The 12127/12128 Chhatrapati Shivaji Maharaj Terminus - Pune Junction Intercity Superfast Express is an Express train belonging to Indian Railways that runs between Mumbai CSMT and Pune Junction in India. It is a daily service. It operates as train number 12127 from Mumbai CSMT to Pune Junction and as train number 12128 in the reverse direction.

== History ==

The train was introduced in 2004 in place of Mumbai-Pune Shatabdi Express, a 10 coach air conditioned train that used to run with AC chair car and 2 End-On-Generation coaches.
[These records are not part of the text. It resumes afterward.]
-- ==== Sys2Proof/Machine/Registers.lean ====
section
/-! DEFINITION. The chip register map and the register access paths (10_state.md R37 to R39, 40_scheduler.md
R196 to R200, 41_copper.md R244). -/

namespace Sys2Proof.Machine

/-! ## The map (R38) -/

/-- Access classes (R37); an unmapped offset has none. -/
inductive AccessClass where
  | readOnly
  | writeOnly
  | strobe
  | dmaOnly
  | externalUnit
deriving DecidableEq, Repr

/-- The offset of a register (R38). -/
def regOffset : Reg → Offset
  | .bltddat => 0x000
  | .dmaconr => 0x002
  | .vposr => 0x004
  | .vhposr => 0x006
  | .dskdatr => 0x008
  | .joy0dat => 0x00A
  | .joy1dat => 0x00C
  | .clxdat => 0x00E
  | .adkconr => 0x010
  | .pot0dat => 0x012
  | .pot1dat => 0x014
  | .potgor => 0x016
  | .serdatr => 0x018
  | .dskbytr => 0x01A
  | .intenar => 0x01C
  | .intreqr => 0x01E
  | .dskpth => 0x020
  | .dskptl => 0x022
  | .dsklen => 0x024
  | .dskdat => 0x026
  | .refptr => 0x028
  | .vposw => 0x02A
  | .vhposw => 0x02C
  | .copcon => 0x02E
  | .serdat => 0x030
  | .serper => 0x032
  | .potgo => 0x034
  | .joytest => 0x036
  | .strequ => 0x038
  | .strvbl => 0x03A
  | .strhor => 0x03C
  | .strlong => 0x03E
  | .bltcon0 => 0x040
  | .bltcon1 => 0x042
  | .bltafwm => 0x044
  | .bltalwm => 0x046
  | .bltcpth => 0x048
  | .bltcptl => 0x04A
  | .bltbpth => 0x04C
  | .bltbptl => 0x04E
  | .bltapth => 0x050
  | .bltaptl => 0x052
  | .bltdpth => 0x054
  | .bltdptl => 0x056
  | .bltsize => 0x058
  | .bltcmod => 0x060
  | .bltbmod => 0x062
  | .bltamod => 0x064
  | .bltdmod => 0x066
  | .bltcdat => 0x070
  | .bltbdat => 0x072
  | .bltadat => 0x074
  | .dsksync => 0x07E
  | .cop1lch => 0x080
  | .cop1lcl => 0x082
  | .cop2lch => 0x084
  | .cop2lcl => 0x086
  | .copjmp1 => 0x088
  | .copjmp2 => 0x08A
  | .copins => 0x08C
  | .diwstrt => 0x08E
  | .diwstop => 0x090
  | .ddfstrt => 0x092
  | .ddfstop => 0x094
  | .dmacon => 0x096
  | .clxcon => 0x098
  | .intena => 0x09A
  | .intreq => 0x09C
  | .adkcon => 0x09E
  | .bplcon0 => 0x100
  | .bplcon1 => 0x102
  | .bplcon2 => 0x104
  | .bpl1mod => 0x108
  | .bpl2mod => 0x10A
  | .audlch n => BitVec.ofNat 9 (0x0A0 + 0x10 * n.val)
  | .audlcl n => BitVec.ofNat 9 (0x0A2 + 0x10 * n.val)
  | .audlen n => BitVec.ofNat 9 (0x0A4 + 0x10 * n.val)
  | .audper n => BitVec.ofNat 9 (0x0A6 + 0x10 * n.val)
  | .audvol n => BitVec.ofNat 9 (0x0A8 + 0x10 * n.val)
  | .auddat n => BitVec.ofNat 9 (0x0AA + 0x10 * n.val)
  | .bplpth n => BitVec.ofNat 9 (0x0E0 + 0x4 * n.val)
  | .bplptl n => BitVec.ofNat 9 (0x0E2 + 0x4 * n.val)
  | .bpldat n => BitVec.ofNat 9 (0x110 + 0x2 * n.val)
  | .sprpth n => BitVec.ofNat 9 (0x120 + 0x4 * n.val)
  | .sprptl n => BitVec.ofNat 9 (0x122 + 0x4 * n.val)
  | .sprpos n => BitVec.ofNat 9 (0x140 + 0x8 * n.val)
  | .sprctl n => BitVec.ofNat 9 (0x142 + 0x8 * n.val)
  | .sprdata n => BitVec.ofNat 9 (0x144 + 0x8 * n.val)
  | .sprdatb n => BitVec.ofNat 9 (0x146 + 0x8 * n.val)
  | .color n => BitVec.ofNat 9 (0x180 + 0x2 * n.val)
The Shatabdi Express ran almost empty despite being given a good priority on the route with fewer stops and more speed, due to high fares and increased demands for a "middle class friendly" train, and was thus discontinued.

==Coaches==

The Mumbai Pune Intercity Express has 2 AC chair cars, 8 general second class, 4 general second class coaches unreserved, and 2 generator car coaches.
Total = 16

As is customary with Indian Railways, coaches are added/removed as per the demand.
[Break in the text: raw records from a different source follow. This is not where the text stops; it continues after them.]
-- ==== Sys2Proof/Certificates/Slice0/Obligations.lean ====
section
/-! DEFINITION. The statements for the provers, from the numbered rules of the spec. -/

open Sys2Proof Sys2Proof.Machine

/-! ## Encoding -/

/-- 30 R150 to R152, R156: the bytes of a well-formed instruction decode to it, every operand at every value, and the
bytes after them are left; every pair of words decodes to a well-formed instruction whose encoding is that pair. -/
def Obligations.DecodeEncodeAgree : Prop :=
  (∀ (i : Instr) (rest : List Byte), i.wellFormed = true → decode (encodeBytes i ++ rest) = .ok (i, rest)) ∧
  (∀ ir1 ir2 : Word, (decodeWords ir1 ir2).wellFormed = true ∧ encode (decodeWords ir1 ir2) = (ir1, ir2))

/-- 30 R156: the opcode map is total, by the bits IR1[0] and IR2[0] and by the masks over `{IR1, IR2}`. -/
def Obligations.OpcodeMapTotal : Prop :=
  ∀ ir1 ir2 : Word,
    ((ir1 ++ ir2 : BitVec 32) &&& 0x00010000 = 0x00000000 ↔ (decodeWords ir1 ir2).mnemonic = "MOVE") ∧
    ((ir1 ++ ir2 : BitVec 32) &&& 0x00010001 = 0x00010000 ↔ (decodeWords ir1 ir2).mnemonic = "WAIT") ∧
    ((ir1 ++ ir2 : BitVec 32) &&& 0x00010001 = 0x00010001 ↔ (decodeWords ir1 ir2).mnemonic = "SKIP") ∧
    ((decodeWords ir1 ir2).mnemonic = "MOVE" ↔ ir1.getLsbD 0 = false) ∧
    ((decodeWords ir1 ir2).mnemonic = "WAIT" ↔ ir1.getLsbD 0 = true ∧ ir2.getLsbD 0 = false) ∧
    ((decodeWords ir1 ir2).mnemonic = "SKIP" ↔ ir1.getLsbD 0 = true ∧ ir2.getLsbD 0 = true)

/-- 30 R160, R161 and 95 section 2.1: words of the spec decode to the instructions they stand for. -/
def Obligations.DecodesSpecWords : Prop :=
  decodeWords 0x0180 0x0F00 = .move 0 0x180 0x0F00 ∧
  decodeWords 0xFE80 0x1234 = .move 0x7F 0x080 0x1234 ∧
  decodeWords 0x008C 0x0000 = .move 0 0x08C 0 ∧
  decodeWords 0x0A01 0xFFFE = .wait 10 0 true 0x7F 0x7F ∧
  decodeWords 0x0A41 0x80FE = .wait 10 0x20 true 0 0x7F ∧
  decodeWords 0x0001 0x0000 = .wait 0 0 false 0 0 ∧
  decodeWords 0xFFFF 0xFFFE = .wait 255 127 true 0x7F 0x7F ∧
  decodeWords 0x6401 0xFFFF = .skip 100 0 true 0x7F 0x7F

/-- 10 R37 to R39 and 40 R196, R199: every named register sits at an even offset of its own; the unmapped offsets are
those of the map's `-` rows (with the odd offsets, which are no registers); a MOVE or a CPU write to one has no effect
and a read of one is a draw. -/
def Obligations.RegisterMapDecodes : Prop :=
  (∀ r : Reg, (regOffset r).getLsbD 0 = false ∧ regOf (regOffset r) = some r) ∧
  (∀ (o : Offset) (r : Reg), regOf o = some r → regOffset r = o) ∧
  (∀ o : Offset, regOf o = none ↔
    o.toNat % 2 = 1 ∨ (0x05A ≤ o.toNat ∧ o.toNat ≤ 0x05E) ∨ (0x068 ≤ o.toNat ∧ o.toNat ≤ 0x06E) ∨
    (0x076 ≤ o.toNat ∧ o.toNat ≤ 0x07C) ∨
    (0x0A0 ≤ o.toNat ∧ o.toNat ≤ 0x0DF ∧ 0xC ≤ o.toNat % 0x10) ∨ (0x0F8 ≤ o.toNat ∧ o.toNat ≤ 0x0FE) ∨
    o.toNat = 0x106 ∨ o.toNat = 0x10C ∨ o.toNat = 0x10E ∨ o.toNat = 0x11C ∨ o.toNat = 0x11E ∨ 0x1C0 ≤ o.toNat) ∧
  (∀ (o : Offset) (ign : BitVec 7) (v : Word) (s : State), o.getLsbD 0 = false → regOf o = none →
    exec (.move ign o v) s = .next s ∧ writeOffset .cpu o v s = .next s ∧
    readOffset o s = (Config.draw s.drawCount, { s with drawCount := s.drawCount + 1 }))

/-! ## The Copper's instructions -/

/-- 41 R244: a MOVE to a protected register is dropped with no effect at all; otherwise it is the write the CPU
would make. -/
def Obligations.CopperProtection : Prop :=
  ∀ (ign : BitVec 7) (dest : Offset) (v : Word) (s : State), dest.getLsbD 0 = false →
    (¬ (0x080 ≤ dest.toNat ∨ (0x040 ≤ dest.toNat ∧ s.copper.copcon.getLsbD 1 = true)) →
      exec (.move ign dest v) s = .next s) ∧
    (0x080 ≤ dest.toNat ∨ (0x040 ≤ dest.toNat ∧ s.copper.copcon.getLsbD 1 = true) →
      exec (.move ign dest v) s = writeOffset .cpu dest v s)

/-- 41 R243 and 40 R196: a MOVE to any register completes, but for BLTSIZE with line mode set (42 R298); each unit
changes only when the destination is one of its registers, and chip RAM, the raster, the output and the Copper's
own sequencing never do. -/
def Obligations.MoveCompletesWithFrame : Prop :=
  ∀ (ign : BitVec 7) (dest : Offset) (v : Word) (s : State), dest.getLsbD 0 = false →
    ¬ (dest = 0x058 ∧ s.copper.copcon.getLsbD 1 = true ∧ s.blitter.con1.getLsbD 0 = true) →
    ∃ t, exec (.move ign dest v) s = .next t ∧
      t.cfg = s.cfg ∧ t.mem = s.mem ∧ (∀ a, t.byteAt a = s.byteAt a) ∧ t.raster = s.raster ∧ t.output = s.output ∧
      t.video = s.video ∧ t.sinkInstalled = s.sinkInstalled ∧ t.responses = s.responses ∧ t.inputs = s.inputs ∧
      t.calls = s.calls ∧ t.run = s.run ∧ t.drawCount = s.drawCount ∧ t.refptr = s.refptr ∧
      t.copper.pc = s.copper.pc ∧ t.copper.mode = s.copper.mode ∧ t.copper.ir1 = s.copper.ir1 ∧
      t.copper.ir2 = s.copper.ir2 ∧ t.copper.waitValue = s.copper.waitValue ∧
      t.copper.waitMask = s.copper.waitMask ∧ t.copper.waitBfd = s.copper.waitBfd ∧
      t.copper.copcon = s.copper.copcon ∧
      (¬ (0x080 ≤ dest.toNat ∧ dest.toNat ≤ 0x08C) → t.copper = s.copper) ∧
      (¬ (0x040 ≤ dest.toNat ∧ dest.toNat ≤ 0x074) → t.blitter = s.blitter) ∧
      (dest ≠ 0x07E → t.disk = s.disk) ∧
      (¬ ((0x08E ≤ dest.toNat ∧ dest.toNat ≤ 0x094) ∨ (0x0E0 ≤ dest.toNat ∧ dest.toNat ≤ 0x11A)) →
        t.planes = s.planes) ∧
      (¬ (0x120 ≤ dest.toNat ∧ dest.toNat ≤ 0x17E) → t.sprites = s.sprites) ∧
      (¬ (0x180 ≤ dest.toNat ∧ dest.toNat ≤ 0x1BE) → t.palette = s.palette) ∧
      (dest ≠ 0x096 → t.dmacon = s.dmacon) ∧
      (¬ (dest = 0x096 ∨ (0x0A0 ≤ dest.toNat ∧ dest.toNat ≤ 0x0DA)) → t.audio = s.audio) ∧
      (dest ≠ 0x096 → dest ≠ 0x09A → dest ≠ 0x09C → t.irq = s.irq) ∧
      (dest ≠ 0x09E → t.adkcon = s.adkcon) ∧
      (dest ≠ 0x098 → t.clxcon = s.clxcon) ∧
      (¬ (dest = 0x07E ∨ dest = 0x09E ∨ dest = 0x100 ∨ (0x0A0 ≤ dest.toNat ∧ dest.toNat ≤ 0x0DA)) →
        t.outbox = s.outbox)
Starting 6 June 2018, Mumbai Pune Intercity Express has been allotted the modern and advanced LHB coach for safety and speed.
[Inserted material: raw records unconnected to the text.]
/-- The last step of a word: the read, the word's computation and store, and the end of the word. -/
theorem blitterStep_of_last {s : State} (h : blitIsLast s.blitter.latch0 s.blitter.step = true) :
    blitterStep s = { s with
      mem := if s.blitter.step == .d then
          Memory.writeWord s.mem (reduceAddr s.cfg s.blitter.dpt.toNat) (Blitter.readStep s).outputWord.2 else s.mem
      blitter := ((Blitter.readStep s).storeStep s.cfg).wordDone s.cfg
      irq := if s.blitter.blitEnds then s.irq.setRequest .blit else s.irq } := by
  have e1 : (Blitter.readStep s).latch0 = s.blitter.latch0 := by rw [readStep_frame]
  have e2 : (Blitter.readStep s).dpt = s.blitter.dpt := by rw [readStep_frame]
  have e3 : (Blitter.readStep s).blitEnds = s.blitter.blitEnds := by rw [readStep_frame]; rfl
  rw [blitterStep_eq]
  dsimp only
  rw [e1, e2, e3, readStep_step, if_pos h]
  simp only [beq_iff_eq]

/-! ## The 1 x 1 copy (R299) -/

/-- An A to D copy without masks, shift or fill writes the word A holds. -/
theorem outputWord_copy {b : Blitter} (h0 : b.latch0 = 0x09F0) (h1 : b.latch1 = 0) (hf : b.afwm = 0xFFFF)
    (hl : b.alwm = 0xFFFF) : b.outputWord = (b.fillCarry, b.adat) := by
  have hmask : b.adat &&& b.amask = b.adat := by
    rw [Blitter.amask, hf, hl, ite_self, ite_self]
    exact BitVec.and_allOnes
  rw [outputWord_eq, logicWord_eq, hmask, h0, h1]
  exact congrArg _ ((minterm_copyA _ _ _).trans (blitShift_zero b.aOld b.adat))

/-- The Blitter armed for a 1 x 1 copy. -/
def copyArmed (b : Blitter) : Blitter := { b with
  size := 0x0041, latch0 := 0x09F0, latch1 := 0, width := 1, height := 1, wordX := 0, linesLeft := 1
  aOld := 0, bOld := 0, fillCarry := false, step := .a, busy := true, zero := true }

theorem arm_copy {b : Blitter} (h0 : b.con0 = 0x09F0) (h1 : b.con1 = 0) : b.arm 0x0041 = copyArmed b := by
  rw [Blitter.arm, copyArmed, h0, h1]
  rfl

/-- The Blitter between the two slots of the copy: the source word held, step D next. -/
def copyLoaded (s : State) : Blitter := { copyArmed s.blitter with
  adat := s.memRead s.blitter.apt, apt := ptrAdd s.cfg s.blitter.apt 2, step := .d }

theorem copyLoaded_inc (s : State) : (copyLoaded s).inc = 2 := show (if desc 0 then (-2 : Ptr) else 2) = 2 from rfl

/-- The end of the only word of an ascending A to D blit. -/
theorem wordDone_copy (cfg : Config) {b : Blitter} (h0 : b.latch0 = 0x09F0) (h1 : b.latch1 = 0)
    (hline : b.lineEnds = true) (hblit : b.blitEnds = true) :
    b.wordDone cfg = { b with
      apt := ptrAdd cfg b.apt (modulo b.amod), dpt := ptrAdd cfg b.dpt (modulo b.dmod)
      fillCarry := false, wordX := 0, linesLeft := b.linesLeft - 1, busy := false, step := .a } := by
  have hchannels : useA 0x09F0 = true ∧ useB 0x09F0 = false ∧ useC 0x09F0 = false ∧ useD 0x09F0 = true := by
    decide
  have hmodes : desc 0 = false ∧ fci 0 = false := by decide
  have hfirst : blitFirstStep 0x09F0 = .a := by decide
  simp only [wordDone_eq, hline, hblit, h0, h1, hchannels, hmodes, hfirst, Blitter.modOf, Bool.and_false, Bool.and_true,
    Bool.not_true, if_true, if_false, Bool.false_eq_true]

/-- The first slot of the copy reads the source word. -/
theorem blitterStep_copyArmed (s : State) :
    blitterStep { s with blitter := copyArmed s.blitter } = { s with blitter := copyLoaded s } := by
  have hfirst : blitIsLast (copyArmed s.blitter).latch0 (copyArmed s.blitter).step = false :=
    show blitIsLast 0x09F0 .a = false from rfl
  have hnext : blitNextStep (copyArmed s.blitter).latch0 (copyArmed s.blitter).step = .d :=
    show blitNextStep 0x09F0 .a = .d from rfl
  have hread : Blitter.readStep { s with blitter := copyArmed s.blitter } =
      { copyLoaded s with apt := ptrAdd s.cfg s.blitter.apt (copyLoaded s).inc, step := .a } := rfl
  rw [blitterStep_of_not_last (s := { s with blitter := copyArmed s.blitter }) hfirst, hread, hnext, copyLoaded_inc]
  rfl

/-- The second slot stores it and ends the blit. -/
theorem blitterStep_copyLoaded {s : State} (hf : s.blitter.afwm = 0xFFFF) (hl : s.blitter.alwm = 0xFFFF) :
    blitterStep { s with blitter := copyLoaded s } = { s with
      mem := (s.memWrite s.blitter.dpt (s.memRead s.blitter.apt)).mem
      blitter := { copyLoaded s with
        aOld := (copyLoaded s).adat &&& (copyLoaded s).amask
        bOld := s.blitter.bdat
        zero := s.memRead s.blitter.apt == 0
        apt := ptrAdd s.cfg (ptrAdd s.cfg s.blitter.apt 2) (modulo s.blitter.amod)
        dpt := ptrAdd s.cfg (ptrAdd s.cfg s.blitter.dpt 2) (modulo s.blitter.dmod)
        linesLeft := 0
        step := .a
        busy := false }
      irq := s.irq.setRequest .blit } := by
  have hlast : blitIsLast (copyLoaded s).latch0 (copyLoaded s).step = true := show blitIsLast 0x09F0 .d = true from rfl
  have hread : Blitter.readStep { s with blitter := copyLoaded s } = copyLoaded s := rfl
  have hword : (copyLoaded s).outputWord = (false, s.memRead s.blitter.apt) := outputWord_copy rfl rfl hf hl
  rw [blitterStep_of_last (s := { s with blitter := copyLoaded s }) hlast, hread, storeStep_eq, hword, copyLoaded_inc,
    wordDone_copy s.cfg rfl rfl rfl rfl]
  rfl

theorem setRequest_blit (q : Irq) : (q.setRequest .blit).request.getLsbD 6 = true :=
  (setRequest_getLsbD q .blit 6).trans (Bool.or_true _)

/-! ## The slots of a blit (R284, R289, R291) -/

/-- The steps from `st` to the end of its word's sequence, `st` among them. -/
def stepsLeft (con0 : Word) (st : BlitStep) : Nat := ((blitSequence con0).dropWhile (· != st)).length

theorem stepsLeft_first (con0 : Word) : stepsLeft con0 (blitFirstStep con0) = wordSlots con0 := by
  unfold stepsLeft blitFirstStep blitSequence wordSlots
  cases useA con0 <;> cases useB con0 <;> cases useC con0 <;> cases useD con0 <;> decide

theorem stepsLeft_last {con0 : Word} {st : BlitStep} (h : blitIsLast con0 st = true) : stepsLeft con0 st = 1 := by
  revert h
  unfold stepsLeft blitIsLast blitSequence
  cases useA con0 <;> cases useB con0 <;> cases useC con0 <;> cases useD con0 <;> cases st <;> decide

theorem stepsLeft_next {con0 : Word} {st : BlitStep} (hmem : st ∈ blitSequence con0)
    (h : blitIsLast con0 st = false) : stepsLeft con0 st = stepsLeft con0 (blitNextStep con0 st) + 1 := by
  revert h hmem
  unfold stepsLeft blitIsLast blitNextStep blitFirstStep blitSequence
  cases useA con0 <;> cases useB con0 <;> cases useC con0 <;> cases useD con0 <;> cases st <;> decide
Now this train runs at a maximum speed of 130 km per hour between Khadki Pune route with an Ajni WAP 7 locomotive.

==Service==

The Mumbai Pune Intercity Superfast Express was introduced on 15 March 2004 and is one of 6 dedicated intercity chair car trains between Mumbai CSMT and Pune Junction. The other 5 trains are 11007/08 Deccan Express, 11009/10 Sinhagad Express, 12125/26 Pragati Express, 12123/24 Deccan Queen & 22105/06 Indrayani Express.

It covers the distance of 192 kilometres in 2 hours 40 mins as 12127 Mumbai Pune Intercity Express (72 km/h) and 2 hours 35 mins as Pune Mumbai Intercity Express (74.32 km/h).

This train now operates by Push Pull technique and the technical halt at Karjat for attaching bankers is removed. Today Intercity departs Mumbai CSMT at 6:45 AM and arrives Pune Junction at 9:55 AM and the reverse trains leaves Pune Junction at 6:30 PM and arrives Mumbai CSMT at 9:05 PM. Thus the travelling time is reduced to 2 hr 35 min and the Intercity becomes the fastest train among the six sister trains between Mumbai and Pune. From December 2019 onward, the Push Pull Technique has been discontinued, as there was no improvement in the time saved (beyond 20 min) even after eliminating stop at Karjat Junction. Furthermore, though Karjat Junction was not a scheduled halt for the regular (single loco) train, people were able to "get in" and "get out" when the train halted for a connection of WAG 7 twin bankers. Therefore, there was a negative feedback from such region specific customers who wanted the train to stop at Karjat Junction.
However this train was converted to normal mode by central railways from 21/11/2019. Now the train runs on its regular time table taking 3 hrs 10 min between Pune to Mumbai and 3 hrs 17 min between Mumbai to Pune.

==Traction==

At its introduction, the Intercity Express has been hauled end to end by a KYN based WCAM 3 or WCAM 2 locomotive until present. It is the only train between Mumbai CSMT and Pune Junction never to have been hauled by a pure DC locomotive. Post 2014, after conversion of DC to AC on Central Line, it has been hauled occasionally by Bhusaval based WAP 4/WAM-4 or Ajni based WAP 7. However, the WCAM locos were mostly used to haul it both ways. As of 18 April 2025, due to an acute shortage of healthy electric locomotives in the Central Railway zone, this train is temporarily being hauled by a WDP-4D of the Pune loco shed, which were laying dormant until now.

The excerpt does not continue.